I look back at Isabella. "Sorry, your perfume."

"I'm not wearing perfume today."

"Oh." I blink. "It's nice, whatever it is. Must be the coffee."

She nods and sips on her coffee.

“We were talking about River,” she says.

"You know that my roommates, Steele and Crew, are River's friends? They all met when they played for the Boston Bulldogs. Then Steele and Crew were signed to play for the Scented Scorpions, here in Nashville." I smile. "And this is a very long story."

"I've got the time."

I take a breath. "Marilyn, their PR manager, organized this arrangement.”

“Didn’t you say in Italy that Marilyn organized for an omega to live with them?”

“Yeah.” I swallow. “She moved out. They weren’t compatible, they told me.

Anyway, I failed at the Olympics not only because my knee decided it didn’t want to play anymore but because I had an omega drop.

" I move my hand. "And the best way for me to recover is to be around alphas. So the arrangement is that I stay with them for a few months, which gives me time to get back on my feet. The alpha proximity is a bonus and a nightmare though. River is not happy.”

“Are you sleeping with them?”

I bite my lip. “No.”

A beat.

"I think I make it weird."

Isabella's expression has not changed. Perfectly composed, completely unreadable, which I notice with the same part of my brain that notices when a competitor is holding tension in their shoulder before a jump.

"They're being very respectful," I say. "Crew is a good cook, which nobody warned me about. Steele has strong opinions about podcast recommendations and music. It is…" I search for the word. "Fine.
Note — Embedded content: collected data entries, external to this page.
/-! ### setCore -/

@[simp] theorem State.setCore_pending (s : State) (cl j : Nat) (x : Core) : (s.setCore cl j x).pending = s.pending := rfl
@[simp] theorem State.setCore_regs (s : State) (cl j : Nat) (x : Core) : (s.setCore cl j x).regs = s.regs := rfl
@[simp] theorem State.setCore_latch (s : State) (cl j : Nat) (x : Core) : (s.setCore cl j x).latch = s.latch := rfl
@[simp] theorem State.setCore_hold (s : State) (cl j : Nat) (x : Core) : (s.setCore cl j x).hold = s.hold := rfl
@[simp] theorem State.setCore_readData (s : State) (cl j : Nat) (x : Core) : (s.setCore cl j x).readData = s.readData := rfl
@[simp] theorem State.setCore_mem (s : State) (cl j : Nat) (x : Core) : (s.setCore cl j x).mem = s.mem := rfl
@[simp] theorem State.setCore_hostMem (s : State) (cl j : Nat) (x : Core) : (s.setCore cl j x).hostMem = s.hostMem := rfl
@[simp] theorem State.setCore_clusters (s : State) (cl j : Nat) (x : Core) : (s.setCore cl j x).clusters = s.clusters := rfl
@[simp] theorem State.setCore_ember (s : State) (cl j : Nat) (x : Core) : (s.setCore cl j x).ember = s.ember := rfl
@[simp] theorem State.setCore_sch (s : State) (cl j : Nat) (x : Core) : (s.setCore cl j x).sch = s.sch := rfl
@[simp] theorem State.setCore_mix (s : State) (cl j : Nat) (x : Core) : (s.setCore cl j x).mix = s.mix := rfl
@[simp] theorem State.setCore_ports (s : State) (cl j : Nat) (x : Core) : (s.setCore cl j x).ports = s.ports := rfl
@[simp] theorem State.setCore_asrc (s : State) (cl j : Nat) (x : Core) : (s.setCore cl j x).asrc = s.asrc := rfl
@[simp] theorem State.setCore_chains (s : State) (cl j : Nat) (x : Core) : (s.setCore cl j x).chains = s.chains := rfl
@[simp] theorem State.setCore_flues (s : State) (cl j : Nat) (x : Core) : (s.setCore cl j x).flues = s.flues := rfl
@[simp] theorem State.setCore_groups (s : State) (cl j : Nat) (x : Core) : (s.setCore cl j x).groups = s.groups := rfl
@[simp] theorem State.setCore_rx (s : State) (cl j : Nat) (x : Core) : (s.setCore cl j x).rx = s.rx := rfl
@[simp] theorem State.setCore_tx (s : State) (cl j : Nat) (x : Core) : (s.setCore cl j x).tx = s.tx := rfl
@[simp] theorem State.setCore_nets (s : State) (cl j : Nat) (x : Core) : (s.setCore cl j x).nets = s.nets := rfl
@[simp] theorem State.setCore_convoy (s : State) (cl j : Nat) (x : Core) : (s.setCore cl j x).convoy = s.convoy := rfl
@[simp] theorem State.setCore_tmb (s : State) (cl j : Nat) (x : Core) : (s.setCore cl j x).tmb = s.tmb := rfl
@[simp] theorem State.setCore_ref (s : State) (cl j : Nat) (x : Core) : (s.setCore cl j x).ref = s.ref := rfl
@[simp] theorem State.setCore_twin (s : State) (cl j : Nat) (x : Core) : (s.setCore cl j x).twin = s.twin := rfl
@[simp] theorem State.setCore_hif (s : State) (cl j : Nat) (x : Core) : (s.setCore cl j x).hif = s.hif := rfl
@[simp] theorem State.setCore_mail (s : State) (cl j : Nat) (x : Core) : (s.setCore cl j x).mail = s.mail := rfl
@[simp] theorem State.setCore_mtx (s : State) (cl j : Nat) (x : Core) : (s.setCore cl j x).mtx = s.mtx := rfl
@[simp] theorem State.setCore_flt (s : State) (cl j : Nat) (x : Core) : (s.setCore cl j x).flt = s.flt := rfl
@[simp] theorem State.setCore_pwr (s : State) (cl j : Nat) (x : Core) : (s.setCore cl j x).pwr = s.pwr := rfl
@[simp] theorem State.setCore_mgmt (s : State) (cl j : Nat) (x : Core) : (s.setCore cl j x).mgmt = s.mgmt := rfl
@[simp] theorem State.setCore_balls (s : State) (cl j : Nat) (x : Core) : (s.setCore cl j x).balls = s.balls := rfl
@[simp] theorem State.setCore_drawn (s : State) (cl j : Nat) (x : Core) : (s.setCore cl j x).drawn = s.drawn := rfl
@[simp] theorem State.cluster_setCore (s : State) (cl j : Nat) (x : Core) (a : Nat) : (s.setCore cl j x).cluster a = s.cluster a := rfl
@[simp] theorem State.port_setCore (s : State) (cl j : Nat) (x : Core) (a : Nat) : (s.setCore cl j x).port a = s.port a := rfl
@[simp] theorem State.asrcCh_setCore (s : State) (cl j : Nat) (x : Core) (a : Nat) : (s.setCore cl j x).asrcCh a = s.asrcCh a := rfl
@[simp] theorem State.chain_setCore (s : State) (cl j : Nat) (x : Core) (a : Nat) : (s.setCore cl j x).chain a = s.chain a := rfl
@[simp] theorem State.flue_setCore (s : State) (cl j : Nat) (x : Core) (a : Nat) : (s.setCore cl j x).flue a = s.flue a := rfl
@[simp] theorem State.group_setCore (s : State) (cl j : Nat) (x : Core) (a : Nat) : (s.setCore cl j x).group a = s.group a := rfl
@[simp] theorem State.net_setCore (s : State) (cl j : Nat) (x : Core) (a : Nat) : (s.setCore cl j x).net a = s.net a := rfl
@[simp] theorem State.rxs_setCore (s : State) (cl j : Nat) (x : Core) (a : Nat) : (s.setCore cl j x).rxs a = s.rxs a := rfl
@[simp] theorem State.txs_setCore (s : State) (cl j : Nat) (x : Core) (a : Nat) : (s.setCore cl j x).txs a = s.txs a := rfl
@[simp] theorem State.dom_setCore (s : State) (cl j : Nat) (x : Core) (a : Nat) : (s.setCore cl j x).dom a = s.dom a := rfl
@[simp] theorem State.cand_setCore (s : State) (cl j : Nat) (x : Core) (a : Nat) : (s.setCore cl j x).cand a = s.cand a := rfl
@[simp] theorem State.mbox_setCore (s : State) (cl j : Nat) (x : Core) (a : Nat) : (s.setCore cl j x).mbox a = s.mbox a := rfl
@[simp] theorem State.rd_setCore (s : State) (cl j : Nat) (x : Core) (a : Nat) : (s.setCore cl j x).rd a = s.rd a := rfl
@[simp] theorem State.fget_setCore (s : State) (cl j : Nat) (x : Core) (g : Fd) : (s.setCore cl j x).fget g = s.fget g := rfl
@[simp] theorem State.on_setCore (s : State) (cl j : Nat) (x : Core) (g : Fd) : (s.setCore cl j x).on g = s.on g := rfl
@[simp] theorem State.get64_setCore (s : State) (cl j : Nat) (x : Core) (a : Nat) : (s.setCore cl j x).get64 a = s.get64 a := rfl

/-! ### setCluster -/

@[simp] theorem State.setCluster_pending (s : State) (cl : Nat) (x : Cluster) : (s.setCluster cl x).pending = s.pending := rfl
@[simp] theorem State.setCluster_regs (s : State) (cl : Nat) (x : Cluster) : (s.setCluster cl x).regs = s.regs := rfl
@[simp] theorem State.setCluster_latch (s : State) (cl : Nat) (x : Cluster) : (s.setCluster cl x).latch = s.latch := rfl
@[simp] theorem State.setCluster_hold (s : State) (cl : Nat) (x : Cluster) : (s.setCluster cl x).hold = s.hold := rfl
@[simp] theorem State.setCluster_readData (s : State) (cl : Nat) (x : Cluster) : (s.setCluster cl x).readData = s.readData := rfl
@[simp] theorem State.setCluster_mem (s : State) (cl : Nat) (x : Cluster) : (s.setCluster cl x).mem = s.mem := rfl
@[simp] theorem State.setCluster_hostMem (s : State) (cl : Nat) (x : Cluster) : (s.setCluster cl x).hostMem = s.hostMem := rfl
@[simp] theorem State.setCluster_cores (s : State) (cl : Nat) (x : Cluster) : (s.setCluster cl x).cores = s.cores := rfl
@[simp] theorem State.setCluster_ember (s : State) (cl : Nat) (x : Cluster) : (s.setCluster cl x).ember = s.ember := rfl
@[simp] theorem State.setCluster_sch (s : State) (cl : Nat) (x : Cluster) : (s.setCluster cl x).sch = s.sch := rfl
@[simp] theorem State.setCluster_mix (s : State) (cl : Nat) (x : Cluster) : (s.setCluster cl x).mix = s.mix := rfl
@[simp] theorem State.setCluster_ports (s : State) (cl : Nat) (x : Cluster) : (s.setCluster cl x).ports = s.ports := rfl
@[simp] theorem State.setCluster_asrc (s : State) (cl : Nat) (x : Cluster) : (s.setCluster cl x).asrc = s.asrc := rfl
@[simp] theorem State.setCluster_chains (s : State) (cl : Nat) (x : Cluster) : (s.setCluster cl x).chains = s.chains := rfl
@[simp] theorem State.setCluster_flues (s : State) (cl : Nat) (x : Cluster) : (s.setCluster cl x).flues = s.flues := rfl
@[simp] theorem State.setCluster_groups (s : State) (cl : Nat) (x : Cluster) : (s.setCluster cl x).groups = s.groups := rfl
@[simp] theorem State.setCluster_rx (s : State) (cl : Nat) (x : Cluster) : (s.setCluster cl x).rx = s.rx := rfl
@[simp] theorem State.setCluster_tx (s : State) (cl : Nat) (x : Cluster) : (s.setCluster cl x).tx = s.tx := rfl
@[simp] theorem State.setCluster_nets (s : State) (cl : Nat) (x : Cluster) : (s.setCluster cl x).nets = s.nets := rfl
@[simp] theorem State.setCluster_convoy (s : State) (cl : Nat) (x : Cluster) : (s.setCluster cl x).convoy = s.convoy := rfl
@[simp] theorem State.setCluster_tmb (s : State) (cl : Nat) (x : Cluster) : (s.setCluster cl x).tmb = s.tmb := rfl
@[simp] theorem State.setCluster_ref (s : State) (cl : Nat) (x : Cluster) : (s.setCluster cl x).ref = s.ref := rfl
@[simp] theorem State.setCluster_twin (s : State) (cl : Nat) (x : Cluster) : (s.setCluster cl x).twin = s.twin := rfl
@[simp] theorem State.setCluster_hif (s : State) (cl : Nat) (x : Cluster) : (s.setCluster cl x).hif = s.hif := rfl
@[simp] theorem State.setCluster_mail (s : State) (cl : Nat) (x : Cluster) : (s.setCluster cl x).mail = s.mail := rfl
@[simp] theorem State.setCluster_mtx (s : State) (cl : Nat) (x : Cluster) : (s.setCluster cl x).mtx = s.mtx := rfl
@[simp] theorem State.setCluster_flt (s : State) (cl : Nat) (x : Cluster) : (s.setCluster cl x).flt = s.flt := rfl
@[simp] theorem State.setCluster_pwr (s : State) (cl : Nat) (x : Cluster) : (s.setCluster cl x).pwr = s.pwr := rfl
@[simp] theorem State.setCluster_mgmt (s : State) (cl : Nat) (x : Cluster) : (s.setCluster cl x).mgmt = s.mgmt := rfl
@[simp] theorem State.setCluster_balls (s : State) (cl : Nat) (x : Cluster) : (s.setCluster cl x).balls = s.balls := rfl
@[simp] theorem State.setCluster_drawn (s : State) (cl : Nat) (x : Cluster) : (s.setCluster cl x).drawn = s.drawn := rfl
@[simp] theorem State.core_setCluster (s : State) (cl : Nat) (x : Cluster) (a b : Nat) : (s.setCluster cl x).core a b = s.core a b := rfl
@[simp] theorem State.port_setCluster (s : State) (cl : Nat) (x : Cluster) (a : Nat) : (s.setCluster cl x).port a = s.port a := rfl
@[simp] theorem State.asrcCh_setCluster (s : State) (cl : Nat) (x : Cluster) (a : Nat) : (s.setCluster cl x).asrcCh a = s.asrcCh a := rfl
@[simp] theorem State.chain_setCluster (s : State) (cl : Nat) (x : Cluster) (a : Nat) : (s.setCluster cl x).chain a = s.chain a := rfl
@[simp] theorem State.flue_setCluster (s : State) (cl : Nat) (x : Cluster) (a : Nat) : (s.setCluster cl x).flue a = s.flue a := rfl
@[simp] theorem State.group_setCluster (s : State) (cl : Nat) (x : Cluster) (a : Nat) : (s.setCluster cl x).group a = s.group a := rfl
@[simp] theorem State.net_setCluster (s : State) (cl : Nat) (x : Cluster) (a : Nat) : (s.setCluster cl x).net a = s.net a := rfl
@[simp] theorem State.rxs_setCluster (s : State) (cl : Nat) (x : Cluster) (a : Nat) : (s.setCluster cl x).rxs a = s.rxs a := rfl
@[simp] theorem State.txs_setCluster (s : State) (cl : Nat) (x : Cluster) (a : Nat) : (s.setCluster cl x).txs a = s.txs a := rfl
@[simp] theorem State.dom_setCluster (s : State) (cl : Nat) (x : Cluster) (a : Nat) : (s.setCluster cl x).dom a = s.dom a := rfl
@[simp] theorem State.cand_setCluster (s : State) (cl : Nat) (x : Cluster) (a : Nat) : (s.setCluster cl x).cand a = s.cand a := rfl
@[simp] theorem State.mbox_setCluster (s : State) (cl : Nat) (x : Cluster) (a : Nat) : (s.setCluster cl x).mbox a = s.mbox a := rfl
@[simp] theorem State.rd_setCluster (s : State) (cl : Nat) (x : Cluster) (a : Nat) : (s.setCluster cl x).rd a = s.rd a := rfl
@[simp] theorem State.fget_setCluster (s : State) (cl : Nat) (x : Cluster) (g : Fd) : (s.setCluster cl x).fget g = s.fget g := rfl
@[simp] theorem State.on_setCluster (s : State) (cl : Nat) (x : Cluster) (g : Fd) : (s.setCluster cl x).on g = s.on g := rfl
@[simp] theorem State.get64_setCluster (s : State) (cl : Nat) (x : Cluster) (a : Nat) : (s.setCluster cl x).get64 a = s.get64 a := rfl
It's more than fine."

Something in the air shifts again.

My head turns toward the window, to the street outside.

A dog is tied to a bike rack.

A man wearing a dark jacket with his back to the glass is watching his phone.

I shake off the scent that is whispering in my ear and pick up the chocolate and sniff.

The scent must be the chocolate. It’s nothing as complicated as what my mind is conjuring.

I have to stop clocking scents I can't place, in coffee shops and building lobbies and the lobby of Steele and Crew's building.

It's all just my omega getting used to the world again.

A world with scents and nothing suppressed.

I turn back to Isabella.

"They both play for the Scented Scorpions," I say. "You might know them."

"I know who they are," she says.

Her voice is even. Her hands are still. And her eyes are watching me with more than she's saying, the way she always did, even at training, even at five in the morning when both of us were too tired to perform.

She's not smiling, exactly, but something around her mouth has the quality of a thought she's decided not to have out loud.

"You do?" I ask. Of course she does, everyone does.

"Make sure they are yours before you do anything with them." Her eyes hold mine. "You don't want any teeth in that neck of yours. Especially if your scent match hasn't found you yet."

I smile. "I wish. But as usual they're treating me like a little sister. Which is fine. It's more than fine."

"Good," she says. "Because you're not ready for anything else."

"Isabella."

I turn to the voice. Crew is at our table.

Black t-shirt, jeans, his messy hair flops in his eyes, and those green eyes are on Isabella with the stillness of a man who has just walked into a room and read every person in it.

"What are you doing here?" I ask.

He sits in the chair next to me.

I look between them. "You know each other?"

"Yeah," Crew says. "She's Steele's sister."